Arnaud Claire, Billoir Emma, de Melo Junior Antonio F, Pereira Sofia A, O'Halloran Ken D, Monteiro Emilia C
Université Grenoble-Alpes INSERM U1300, Laboratoire HP2, Grenoble, France.
iNOVA4Health, NOVA Medical School, Universidade NOVA de Lisboa, Lisboa, Portugal.
J Physiol. 2023 Dec;601(24):5553-5577. doi: 10.1113/JP284166. Epub 2023 Oct 26.
Chronic intermittent hypoxia (CIH) is the dominant pathological feature of human obstructive sleep apnoea (OSA), which is highly prevalent and associated with cardiovascular and renal diseases. CIH causes hypertension, centred on sympathetic nervous overactivity, which persists following removal of the CIH stimulus. Molecular mechanisms contributing to CIH-induced hypertension have been carefully delineated. However, there is a dearth of knowledge on the efficacy of interventions to ameliorate high blood pressure in established disease. CIH causes endothelial dysfunction, aberrant structural remodelling of vessels and accelerates atherosclerotic processes. Pro-inflammatory and pro-oxidant pathways converge on disrupted nitric oxide signalling driving vascular dysfunction. In addition, CIH has adverse effects on the myocardium, manifesting atrial fibrillation, and cardiac remodelling progressing to contractile dysfunction. Sympatho-vagal imbalance, oxidative stress, inflammation, dysregulated HIF-1α transcriptional responses and resultant pro-apoptotic ER stress, calcium dysregulation, and mitochondrial dysfunction conspire to drive myocardial injury and failure. CIH elaborates direct and indirect effects in the kidney that initially contribute to the development of hypertension and later to chronic kidney disease. CIH-induced morphological damage of the kidney is dependent on TLR4/NF-κB/NLRP3/caspase-1 inflammasome activation and associated pyroptosis. Emerging potential therapies related to the gut-kidney axis and blockade of aryl hydrocarbon receptors (AhR) are promising. Cardiorenal outcomes in response to intermittent hypoxia present along a continuum from adaptation to maladaptation and are dependent on the intensity and duration of exposure to intermittent hypoxia. This heterogeneity of OSA is relevant to therapeutic treatment options and we argue the need for better stratification of OSA phenotypes.
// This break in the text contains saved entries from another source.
-- ==== Sys2Proof/Safety.lean ====
section
/-!
DEFINITION. What the claims call sound: the forms that a state keeps, and a run that ends in no fault and no refusal.
-/

namespace Sys2Proof.Machine

/-- The memory is in its canonical form: addresses strictly rise, and no entry holds what an unlisted address reads as. -/
def State.memOk (s : State) : Prop := BMap.wf s.mem = true

/-- Every command that waits is well formed. -/
def State.queueOk (s : State) : Prop := s.pending.all Instr.wf = true

/-- A core is in one of the modes U, S and H (R238). -/
def Core.modeOk (k : Core) : Prop := k.arch.mode ≠ 3

/-- A step goes on: no fault, no refusal. -/
def State.goesOn (s : State) : Prop := ∃ t, step s = .next t

/-- A command ends in a next state of which `P` holds. -/
def State.does (s : State) (c : Instr) (P : State → Prop) : Prop := ∃ t, exec c s = .next t ∧ P t

/-- A core's state is a copy of `x`, but for its counters, which are those of `own` (R354, R368). -/
def CoreArch.isCopy (a x own : CoreArch) : Prop :=
  a.pc = x.pc ∧ a.mode = x.mode ∧ a.fl = x.fl ∧ a.rf = x.rf ∧ a.q = x.q ∧ a.tags = x.tags ∧ a.wsaveP = x.wsaveP ∧
  a.wctxP = x.wctxP ∧ a.deferN = x.deferN ∧ ∀ csn, a.cs 0 csn = if csCounter csn = true then own.cs 0 csn else x.cs 0 csn

/-- Every register of CSR space but those listed, by name and instance, reads as before. -/
def State.regsKept (s t : State) (l : List (Reg × Nat)) : Prop :=
  ∀ r i, i < 65536 → (r, i) ∉ l → t.csrGet r i = s.csrGet r i

/-- Nothing changes but the answer and the registers listed: memory, every core, every unit's own state stay. -/
def State.onlyRegs (s t : State) (l : List (Reg × Nat)) : Prop :=
  t = { s with csr := t.csr, resp := t.resp } ∧ s.regsKept t l

/-- Nothing changes but the answer, time (the bell's record) and the registers listed. -/
def State.onlyBell (s t : State) (l : List (Reg × Nat)) : Prop :=
  t = { s with csr := t.csr, resp := t.resp, bell := t.bell } ∧ s.regsKept t l

/-- Nothing of a core changes but which levels it still has to see fall before they can wake it (R252). -/
def State.coresWait (s t : State) : Prop := ∀ d, t.core d = { s.core d with lvlHeld := (t.core d).lvlHeld }

/-- Nothing changes but the answer, the registers listed, the interrupt stacks, and what parked cores wait for. -/
def State.onlyIrq (s t : State) (l : List (Reg × Nat)) : Prop :=
  t = { s with csr := t.csr, resp := t.resp, icStack := t.icStack, cores := t.cores } ∧ s.regsKept t l ∧ s.coresWait t

/-- No island is in retention or on its way there, so that no wake reaches one (R376). -/
def State.noSleeper (s : State) : Prop := ∀ j < 25, s.islState j ≠ 2 ∧ s.islState j ≠ 3
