/-- R577 to R581: freezing and snapshots of the performance counters. -/
def Obligations.SnapshotCommands : Prop :=
  ∀ (s : State) (src : Src) (v : Word) (c : CoreId) (i : Fin 8) (k : Fin 320),
  (s.srcLive src = true → s.unitUp .PM_GCTL = true →
    (s.pmMay src = true → s.flag Fld.PM_GSTAT_BUSY 0 = false →
      s.does (.snap src v) (fun t =>
        t.fld Fld.PM_GSTAT_LAST_STATUS 0 = 0 ∧ t.flag Fld.PM_GSTAT_BUSY 0 = true ∧ t.pmSnap = true ∧
        t.fld Fld.PM_GCTL_FREEZE 0 = Fld.PM_GCTL_FREEZE.of v ∧ t.fld Fld.PM_GSNAPTS_TS 0 = s.ts48 ∧
        (s.islState (coreIsland c.val) = 1 →
          (t.csrGet .PM_CSNAP (8 * c.val + i.val)).toNat = (s.core c.val).arch.csf CsFld.PMC_COUNT i.val ∧
          t.flag Fld.PM_CSTAT_VALID c.val = true ∧
          t.fld Fld.PM_CSTAT_SEQ c.val = (s.fld Fld.PM_GSTAT_SEQ 0 + 1) % 2 ^ 16) ∧
        (s.islState (coreIsland c.val) ≠ 1 → t.flag Fld.PM_CSTAT_VALID c.val = false ∧
          t.csrGet .PM_CSNAP (8 * c.val + i.val) = s.csrGet .PM_CSNAP (8 * c.val + i.val)) ∧
        t.csrGet .PM_LSNAP k.val = s.csrGet .PM_LCNT k.val ∧ t.csrGet .PM_HSNAP k.val = s.csrGet .PM_HCNT k.val ∧
        t = { s with csr := t.csr, resp := t.resp, pmSnap := true }) ∧
      (Fld.PM_GCTL_FREEZE.of v ≠ s.fld Fld.PM_GCTL_FREEZE 0 → s.does (.freeze src v) (fun t =>
        t.fld Fld.PM_GCTL_FREEZE 0 = Fld.PM_GCTL_FREEZE.of v ∧ t.flag Fld.PM_GSTAT_BUSY 0 = true ∧
        s.onlyRegs t [(.PM_GCTL, 0), (.PM_GSTAT, 0)])) ∧
      (Fld.PM_GCTL_FREEZE.of v = s.fld Fld.PM_GCTL_FREEZE 0 → s.does (.freeze src v) (fun t =>
        t.flag Fld.PM_GSTAT_BUSY 0 = false ∧ t.fld Fld.PM_GCTL_TICK 0 = Fld.PM_GCTL_TICK.of v ∧
        s.onlyRegs t [(.PM_GCTL, 0), (.PM_GSTAT, 0)]))) ∧
    (s.pmMay src = true → s.flag Fld.PM_GSTAT_BUSY 0 = true → s.does (.snap src v) (fun t =>
      t.fld Fld.PM_GSTAT_LAST_STATUS 0 = 1 ∧ s.onlyRegs t [(.PM_GSTAT, 0)])) ∧
    (s.pmMay src = true → s.flag Fld.PM_GSTAT_BUSY 0 = true → Fld.PM_GCTL_FREEZE.of v ≠ s.fld Fld.PM_GCTL_FREEZE 0 →
      s.does (.freeze src v) (fun t => t.fld Fld.PM_GSTAT_LAST_STATUS 0 = 1 ∧ s.onlyRegs t [(.PM_GSTAT, 0)])) ∧
    (s.pmMay src = false → s.does (.snap src v) (fun t =>
      t.fld Fld.PM_GSTAT_LAST_STATUS 0 = 7 ∧ s.onlyRegs t [(.PM_GSTAT, 0)]))) ∧
  (s.fld Fld.PM_GCTL_TICK 0 ≠ 0 → s.clockRuns = true → s.islOpen 20 = true →
    (s.flag Fld.PM_GSTAT_BUSY 0 = false → s.does .snapshotTick (fun t =>
      t.flag Fld.PM_GSTAT_BUSY 0 = true ∧ t.pmSnap = true ∧ t.fld Fld.PM_GSNAPTS_TS 0 = s.toTick.ts48 ∧
      t.csrGet .PM_LSNAP k.val = s.csrGet .PM_LCNT k.val ∧ t = { s.toTick with csr := t.csr, pmSnap := true })) ∧
    (s.flag Fld.PM_GSTAT_BUSY 0 = true → s.does .snapshotTick (fun t =>
      t.fld Fld.PM_GSTAT_MISSED 0 = min (s.fld Fld.PM_GSTAT_MISSED 0 + 1) 127 ∧ s.toTick.onlyRegs t [(.PM_GSTAT, 0)]))) ∧
  (s.flag Fld.PM_GSTAT_BUSY 0 = true → s.does .snapshotDone (fun t =>
    t.flag Fld.PM_GSTAT_BUSY 0 = false ∧ t.pmSnap = false ∧
    t.fld Fld.PM_GSTAT_SEQ 0 = (if s.pmSnap then (s.fld Fld.PM_GSTAT_SEQ 0 + 1) % 2 ^ 16 else s.fld Fld.PM_GSTAT_SEQ 0) ∧
    s.regsKept t [(.PM_GSTAT, 0)] ∧ t = { s with csr := t.csr, pmSnap := false }))

/-- R549, R553 to R556: the trace sink's control, and a block that reaches it.  That a TRIG write outside RUN starts no capture is the
model's reading (assumption log 340). -/
def Obligations.TraceSinkCommands : Prop :=
  ∀ (s : State) (src : Src) (v : Word) (c : CoreId),
  (s.srcLive src = true → s.unitUp .TR_SINK_CTL = true → s.sinkAccepts src = true →
    (s.sinkOn = false → s.sinkBad (Fld.TR_SINK_CTL_KIND.of v) (Fld.TR_SINK_CTL_SIZE.of v) = false →
      s.does (.sinkStart src v) (fun t =>
        t.fld Fld.TR_SINK_STAT_STATE 0 = 1 ∧ t.fld Fld.TR_SINK_STAT_WPTR 0 = 0 ∧ t.flag Fld.TR_SINK_STAT_WRAP 0 = false ∧
        t.flag Fld.TR_SINK_CTL_EN 0 = true ∧ t.fld Fld.TR_SINK_CTL_KIND 0 = Fld.TR_SINK_CTL_KIND.of v ∧
        t.fld Fld.TR_SINK_CTL_SIZE 0 = Fld.TR_SINK_CTL_SIZE.of v ∧ t.fld Fld.TR_SINK_CTL_POST 0 = Fld.TR_SINK_CTL_POST.of v ∧
        t.fld Fld.TR_SINK_CTL_SYNCP 0 = max (Fld.TR_SINK_CTL_SYNCP.of v) 1 ∧ t.fld Fld.TR_SINK_STAT_LAST_STATUS 0 = 0 ∧
        (∀ d, t.core d = { s.core d with trace := { (s.core d).trace with on := false } }) ∧
        t = { s with csr := t.csr, resp := t.resp, cores := t.cores } ∧
        s.regsKept t [(.TR_SINK_CTL, 0), (.TR_SINK_STAT, 0)])) ∧
    (s.sinkOn = false → s.sinkBad (Fld.TR_SINK_CTL_KIND.of v) (Fld.TR_SINK_CTL_SIZE.of v) = true →
      s.does (.sinkStart src v) (fun t =>
        t.fld Fld.TR_SINK_STAT_LAST_STATUS 0 = 7 ∧ t.fld Fld.TR_SINK_STAT_STATE 0 = s.fld Fld.TR_SINK_STAT_STATE 0 ∧
        s.onlyRegs t [(.TR_SINK_STAT, 0)])) ∧
    (s.sinkOn = true → Fld.TR_SINK_CTL_KIND.of v ≠ s.fld Fld.TR_SINK_CTL_KIND 0 → s.does (.sinkStop src v) (fun t =>
        t.fld Fld.TR_SINK_STAT_LAST_STATUS 0 = 1 ∧ s.onlyRegs t [(.TR_SINK_STAT, 0)])) ∧
    (Fld.TR_SINK_CTL_KIND.of v = s.fld Fld.TR_SINK_CTL_KIND 0 → Fld.TR_SINK_CTL_SIZE.of v = s.fld Fld.TR_SINK_CTL_SIZE 0 →
      s.does (.sinkStop src v) (fun t =>
        t.fld Fld.TR_SINK_STAT_STATE 0 = 0 ∧ t.flag Fld.TR_SINK_CTL_EN 0 = false ∧ t.fld Fld.TR_SINK_STAT_LAST_STATUS 0 = 0 ∧
        s.onlyRegs t [(.TR_SINK_CTL, 0), (.TR_SINK_STAT, 0)]) ∧
      (s.fld Fld.TR_SINK_STAT_STATE 0 = 1 → s.flag Fld.TR_SINK_CTL_EN 0 = true → s.does (.sinkTrigger src v) (fun t =>
        t.fld Fld.TR_SINK_STAT_STATE 0 = (if Fld.TR_SINK_CTL_POST.of v = 0 then 3 else 2) ∧
        t.sinkPost = Fld.TR_SINK_CTL_POST.of v ∧ t.fld Fld.TR_SINK_STAT_WPTR 0 = s.fld Fld.TR_SINK_STAT_WPTR 0 ∧
        t = { s with csr := t.csr, resp := t.resp, sinkPost := t.sinkPost })) ∧
      (s.fld Fld.TR_SINK_STAT_STATE 0 ≠ 1 → s.flag Fld.TR_SINK_CTL_EN 0 = true → s.does (.sinkTrigger src v) (fun t =>
        t.fld Fld.TR_SINK_STAT_STATE 0 = s.fld Fld.TR_SINK_STAT_STATE 0 ∧ t.flag Fld.TR_SINK_CTL_EN 0 = true ∧
        s.onlyRegs t [(.TR_SINK_CTL, 0), (.TR_SINK_STAT, 0)])))) ∧
  ((s.core c.val).trace.closed ≠ [] →
    s.does (.traceBlockWrite c) (fun t => (t.core c.val).trace.closed = (s.core c.val).trace.closed.tail) ∧
    (s.sinkOn = false → s.does (.traceBlockWrite c) (fun t =>
      t.fld Fld.TR_SINK_STAT_DROPPED 0 = min (s.fld Fld.TR_SINK_STAT_DROPPED 0 + 1) (2 ^ 24 - 1) ∧
      s.regsKept t [(.TR_SINK_STAT, 0)] ∧ t.mem = s.mem)) ∧
    (s.sinkOn = true → s.fld Fld.TR_SINK_CTL_KIND 0 = 3 → s.does (.traceBlockWrite c) (fun t =>
      t.fld Fld.TR_SINK_STAT_WPTR 0 = (s.fld Fld.TR_SINK_STAT_WPTR 0 + 1) % 2 ^ 26 ∧
      (s.fld Fld.TR_SINK_STAT_STATE 0 = 2 → t.fld Fld.TR_SINK_STAT_STATE 0 = (if s.sinkPost ≤ 1 then 3 else 2) ∧
        t.sinkPost = s.sinkPost - 1) ∧ t.mem = s.mem)))

/-- R542, R560 to R563: the debug authorisation, and halting, stepping, resuming and reading a core that is in no group.

R560, R566: halting, stepping, resuming and reading a Spinner thread. -/
def Obligations.DebugCommands : Prop :=
  (∀ (s : State) (src : Src) (c : CoreId) (v : Word), s.srcLive src = true → s.unitUp .TR_DBG = true →
  (src = .cocoon → s.does (.authWrite src v) (fun t =>
    t.fld Fld.TR_AUTH_HALT 0 = Fld.TR_AUTH_HALT.of v ∧ t.fld Fld.TR_AUTH_SYS 0 = Fld.TR_AUTH_SYS.of v ∧
    t.fld Fld.TR_AUTH_TRACE_S 0 = Fld.TR_AUTH_TRACE_S.of v ∧ t.fld Fld.TR_AUTH_TRACE_H 0 = Fld.TR_AUTH_TRACE_H.of v ∧
    (Fld.TR_AUTH_HALT.of v = 1 → s.onlyRegs t [(.TR_AUTH, 0)]))) ∧
  (src ≠ .cocoon → s.does (.authWrite src v) (fun t => s.onlyRegs t [])) ∧
  (s.dbgMay src = true → s.groupOf c.val = none → s.forming c.val = true → (s.core c.val).halted = false →
    s.haltShut c.val = false → s.does (.halt src c v) (fun t =>
      t.core c.val = { s.core c.val with haltDue := true } ∧ t.fld Fld.TR_DBG_LAST_STATUS c.val = 0 ∧
      s.regsKept t [(.TR_DBG, c.val)] ∧ t = { s with csr := t.csr, resp := t.resp, cores := t.cores })) ∧
  (s.dbgMay src = true → s.groupOf c.val = none → s.forming c.val = false →
    ((s.core c.val).run = .running → (s.core c.val).halted = false → s.islOpen (coreIsland c.val) = true →
      s.does (.halt src c v) (fun t =>
        (t.core c.val).halted = true ∧ (t.core c.val).slot = none ∧ (t.core c.val).resv = none ∧
        (t.core c.val).arch = { ((s.drainSb c.val).core c.val).arch with
          pc := (((s.drainSb c.val).core c.val).slot.map Prod.fst).getD ((s.drainSb c.val).core c.val).arch.pc } ∧
        t.flag Fld.TR_DBG_HALTED c.val = true ∧ t.fld Fld.TR_DBG_HCAUSE c.val = 1 ∧
        t.fld Fld.TR_DBG_LAST_STATUS c.val = 0 ∧ t.mem = (s.drainSb c.val).mem)) ∧
    ((s.core c.val).run = .parked → (s.core c.val).halted = false → s.islState (coreIsland c.val) = 3 →
      s.does (.halt src c v) (fun t =>
        s.regsKept t [(.TR_DBG, c.val), (.PW_ISTATE, coreIsland c.val)] ∧ t.islState (coreIsland c.val) = 4 ∧
        t.core c.val = { s.core c.val with haltDue := true } ∧ t.fld Fld.TR_DBG_LAST_STATUS c.val = 0 ∧
        t = { s with csr := t.csr, resp := t.resp, cores := t.cores })) ∧
    ((s.core c.val).halted = false → s.islState (coreIsland c.val) = 5 → s.does (.halt src c v) (fun t =>
      t.fld Fld.TR_DBG_LAST_STATUS c.val = 1 ∧ s.onlyRegs t [(.TR_DBG, c.val)])) ∧
    ((s.core c.val).halted = true → (s.core c.val).stepping = false → (s.core c.val).mchecks = [] →
      s.does (.step src c v) (fun t =>
        (t.core c.val) = { s.core c.val with halted := true, stepping := true, skipCmp := true,
                                             stepInt := Fld.TR_DBG_STEPINT.of v == 1 } ∧
        t.flag Fld.TR_DBG_HALTED c.val = false ∧ t.fld Fld.TR_DBG_LAST_STATUS c.val = 0 ∧
        s.regsKept t [(.TR_DBG, c.val)] ∧ t = { s with csr := t.csr, resp := t.resp, cores := t.cores }) ∧
      s.does (.resume src c v) (fun t =>
        (t.core c.val) = { s.core c.val with halted := false, stepping := false, skipCmp := true, stepInt := false } ∧
        t.flag Fld.TR_DBG_HALTED c.val = false ∧ t.fld Fld.TR_DBG_HCAUSE c.val = 0 ∧
        t.fld Fld.TR_DBG_LAST_STATUS c.val = 0 ∧
        s.regsKept t [(.TR_DBG, c.val)] ∧ t = { s with csr := t.csr, resp := t.resp, cores := t.cores })) ∧
    (s.coreHalted c.val = false →
      s.does (.step src c v) (fun t => t.fld Fld.TR_DBG_LAST_STATUS c.val = 1 ∧ s.onlyRegs t [(.TR_DBG, c.val)]) ∧
      s.does (.resume src c v) (fun t => t.fld Fld.TR_DBG_LAST_STATUS c.val = 1 ∧ s.onlyRegs t [(.TR_DBG, c.val)]) ∧
      s.does (.debugDataAccess src c true v) (fun t =>
        t.fld Fld.TR_DBG_LAST_STATUS c.val = 1 ∧ s.onlyRegs t [(.TR_DBG, c.val)])) ∧
    (s.coreHalted c.val = true → s.fld Fld.TR_DSEL_CLASS c.val = 3 →
      s.does (.debugDataAccess src c true v) (fun t =>
        (t.core c.val) = { s.core c.val with arch := { (s.core c.val).arch with pc := v.truncate 48 &&& ~~~ 1 } } ∧
        t.fld Fld.TR_DBG_LAST_STATUS c.val = 0 ∧ s.regsKept t [(.TR_DBG, c.val)] ∧ t.mem = s.mem) ∧
      s.does (.debugDataAccess src c false v) (fun t =>
        t.resp = { err := false, val := (s.core c.val).arch.pc.zeroExtend 256 } ∧ s.onlyRegs t [(.TR_DBG, c.val)])) ∧
    (s.coreHalted c.val = true → s.fld Fld.TR_DSEL_CLASS c.val = 4 →
      s.does (.debugDataAccess src c true v) (fun t =>
        (t.core c.val) = { s.core c.val with arch := { (s.core c.val).arch with fl := v.truncate 4 } } ∧
        t.fld Fld.TR_DBG_LAST_STATUS c.val = 0 ∧ s.regsKept t [(.TR_DBG, c.val)] ∧ t.mem = s.mem)) ∧
    (s.coreHalted c.val = true → s.fld Fld.TR_DSEL_CLASS c.val = 0 → s.fld Fld.TR_DSEL_NUM c.val < 8 →
      s.does (.debugDataAccess src c true v) (fun t =>
        t.regVal (.core c) (BitVec.ofNat 5 (s.fld Fld.TR_DSEL_NUM c.val)) = (if s.fld Fld.TR_DSEL_NUM c.val = 0 then 0 else v) ∧
        (∀ r < 8, r ≠ s.fld Fld.TR_DSEL_NUM c.val →
          t.regVal (.core c) (BitVec.ofNat 5 r) = s.regVal (.core c) (BitVec.ofNat 5 r)) ∧
        t.fld Fld.TR_DBG_LAST_STATUS c.val = 0 ∧ t.mem = s.mem))) ∧
  (s.dbgMay src = false →
    s.does (.halt src c v) (fun t => t.fld Fld.TR_DBG_LAST_STATUS c.val = 7 ∧ s.onlyRegs t [(.TR_DBG, c.val)]) ∧
    s.does (.step src c v) (fun t => t.fld Fld.TR_DBG_LAST_STATUS c.val = 7 ∧ s.onlyRegs t [(.TR_DBG, c.val)]) ∧
    s.does (.resume src c v) (fun t => t.fld Fld.TR_DBG_LAST_STATUS c.val = 7 ∧ s.onlyRegs t [(.TR_DBG, c.val)]) ∧
    s.does (.debugDataAccess src c true v) (fun t =>
      t.fld Fld.TR_DBG_LAST_STATUS c.val = 7 ∧ s.onlyRegs t [(.TR_DBG, c.val)]))) ∧
  (∀ (s : State) (src : Src) (t : ThreadId) (v : Word), s.srcLive src = true → s.unitUp .TR_SDBG = true →
  (s.sdbgMay t.val src = true →
    ((s.thread t.val).run = .run ∨ (s.thread t.val).run = .wait ∨
        ((s.thread t.val).run = .halted ∧ (s.thread t.val).stepping = true) → s.does (.spinnerHalt src t v) (fun u =>
      (u.thread t.val).run = .halted ∧ (u.thread t.val).rf = ((s.threadRest t.val).thread t.val).rf ∧
      (u.thread t.val).slot = none ∧ u.flag Fld.TR_SDBG_HALTED t.val = true ∧
      u.fld Fld.TR_SDBG_HCAUSE t.val = 1 ∧ u.fld Fld.TR_SDBG_LAST_STATUS t.val = 0 ∧
      u.mem = (s.threadRest t.val).mem ∧ u.cores = (s.threadRest t.val).cores)) ∧
    ((s.thread t.val).run = .halted → (s.thread t.val).stepping = false →
      s.does (.spinnerStep src t v) (fun u =>
        u.thread t.val = { s.thread t.val with run := .halted, stepping := true, skipBrk := true } ∧
        u.flag Fld.TR_SDBG_HALTED t.val = false ∧ u.fld Fld.TR_SDBG_LAST_STATUS t.val = 0 ∧
        s.regsKept u [(.TR_SDBG, t.val), (.SP_THR, t.val)] ∧
        u = { s with csr := u.csr, resp := u.resp, threads := u.threads }) ∧
      s.does (.spinnerResume src t v) (fun u =>
        u.thread t.val = { s.thread t.val with run := .run, stepping := false, skipBrk := true } ∧
        u.flag Fld.TR_SDBG_HALTED t.val = false ∧ u.fld Fld.TR_SDBG_LAST_STATUS t.val = 0 ∧
        s.regsKept u [(.TR_SDBG, t.val), (.SP_THR, t.val)] ∧
        u = { s with csr := u.csr, resp := u.resp, threads := u.threads })) ∧
    (s.threadHalted t.val = false →
      s.does (.spinnerStep src t v) (fun u => u.fld Fld.TR_SDBG_LAST_STATUS t.val = 1 ∧ s.onlyRegs u [(.TR_SDBG, t.val)]) ∧
      s.does (.spinnerResume src t v) (fun u => u.fld Fld.TR_SDBG_LAST_STATUS t.val = 1 ∧ s.onlyRegs u [(.TR_SDBG, t.val)]) ∧
      s.does (.spinnerDebugDataAccess src t true v) (fun u =>
        u.fld Fld.TR_SDBG_LAST_STATUS t.val = 1 ∧ s.onlyRegs u [(.TR_SDBG, t.val)])) ∧
    (s.threadHalted t.val = true →
      (s.fld Fld.TR_SDSEL_CLASS t.val = 3 → s.does (.spinnerDebugDataAccess src t true v) (fun u =>
        u.thread t.val = { s.thread t.val with pc := v.truncate 48 &&& ~~~ 1 } ∧ u.fld Fld.TR_SDBG_LAST_STATUS t.val = 0 ∧
        s.regsKept u [(.TR_SDBG, t.val)] ∧ u.mem = s.mem)) ∧
      (s.fld Fld.TR_SDSEL_CLASS t.val = 0 → s.does (.spinnerDebugDataAccess src t true v) (fun u =>
        u.regVal (.thread t) (BitVec.ofNat 5 (s.fld Fld.TR_SDSEL_NUM t.val)) = (if s.fld Fld.TR_SDSEL_NUM t.val = 0 then 0 else v) ∧
        u.fld Fld.TR_SDBG_LAST_STATUS t.val = 0 ∧ s.regsKept u [(.TR_SDBG, t.val)] ∧ u.mem = s.mem) ∧
        s.does (.spinnerDebugDataAccess src t false v) (fun u =>
          u.resp = { err := false, val := (s.regVal (.thread t) (BitVec.ofNat 5 (s.fld Fld.TR_SDSEL_NUM t.val))).zeroExtend 256 } ∧
          s.onlyRegs u [(.TR_SDBG, t.val)])))) ∧
  (s.sdbgMay t.val src = false →
    s.does (.spinnerHalt src t v) (fun u => u.fld Fld.TR_SDBG_LAST_STATUS t.val = 7 ∧ s.onlyRegs u [(.TR_SDBG, t.val)]) ∧
    s.does (.spinnerDebugDataAccess src t true v) (fun u =>
      u.fld Fld.TR_SDBG_LAST_STATUS t.val = 7 ∧ s.onlyRegs u [(.TR_SDBG, t.val)])))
慢性间歇性缺氧(CIH)是人类阻塞性睡眠呼吸暂停(OSA)的主要病理特征,OSA极为常见且与心血管疾病和肾脏疾病相关。CIH会引发以交感神经活动亢进为中心的高血压,在去除CIH刺激后这种高血压仍会持续。导致CIH诱发高血压的分子机制已得到详细阐明。然而,对于在已确诊疾病中改善高血压的干预措施的疗效,我们仍知之甚少。CIH会导致内皮功能障碍、血管异常结构重塑并加速动脉粥样硬化进程。促炎和促氧化途径汇聚于一氧化氮信号传导紊乱,从而导致血管功能障碍。此外,CIH对心肌有不良影响,表现为心房颤动以及心脏重塑进展为收缩功能障碍。交感 - 迷走神经失衡、氧化应激、炎症、缺氧诱导因子 - 1α(HIF - 1α)转录反应失调以及由此产生的促凋亡内质网应激、钙调节异常和线粒体功能障碍共同导致心肌损伤和衰竭。CIH在肾脏中产生直接和间接影响,最初会导致高血压的发展,随后会引发慢性肾病。CIH诱导的肾脏形态损伤依赖于Toll样受体4(TLR4)/核因子κB(NF - κB)/NOD样受体蛋白3(NLRP3)/半胱天冬酶 - 1炎性小体激活及相关的细胞焦亡。与肠 - 肾轴和芳烃受体(AhR)阻断相关的新兴潜在疗法很有前景。间歇性缺氧导致的心脏和肾脏结局呈现出从适应到适应不良的连续过程,并且取决于间歇性缺氧暴露的强度和持续时间。OSA的这种异质性与治疗选择相关,我们认为有必要对OSA表型进行更好的分层。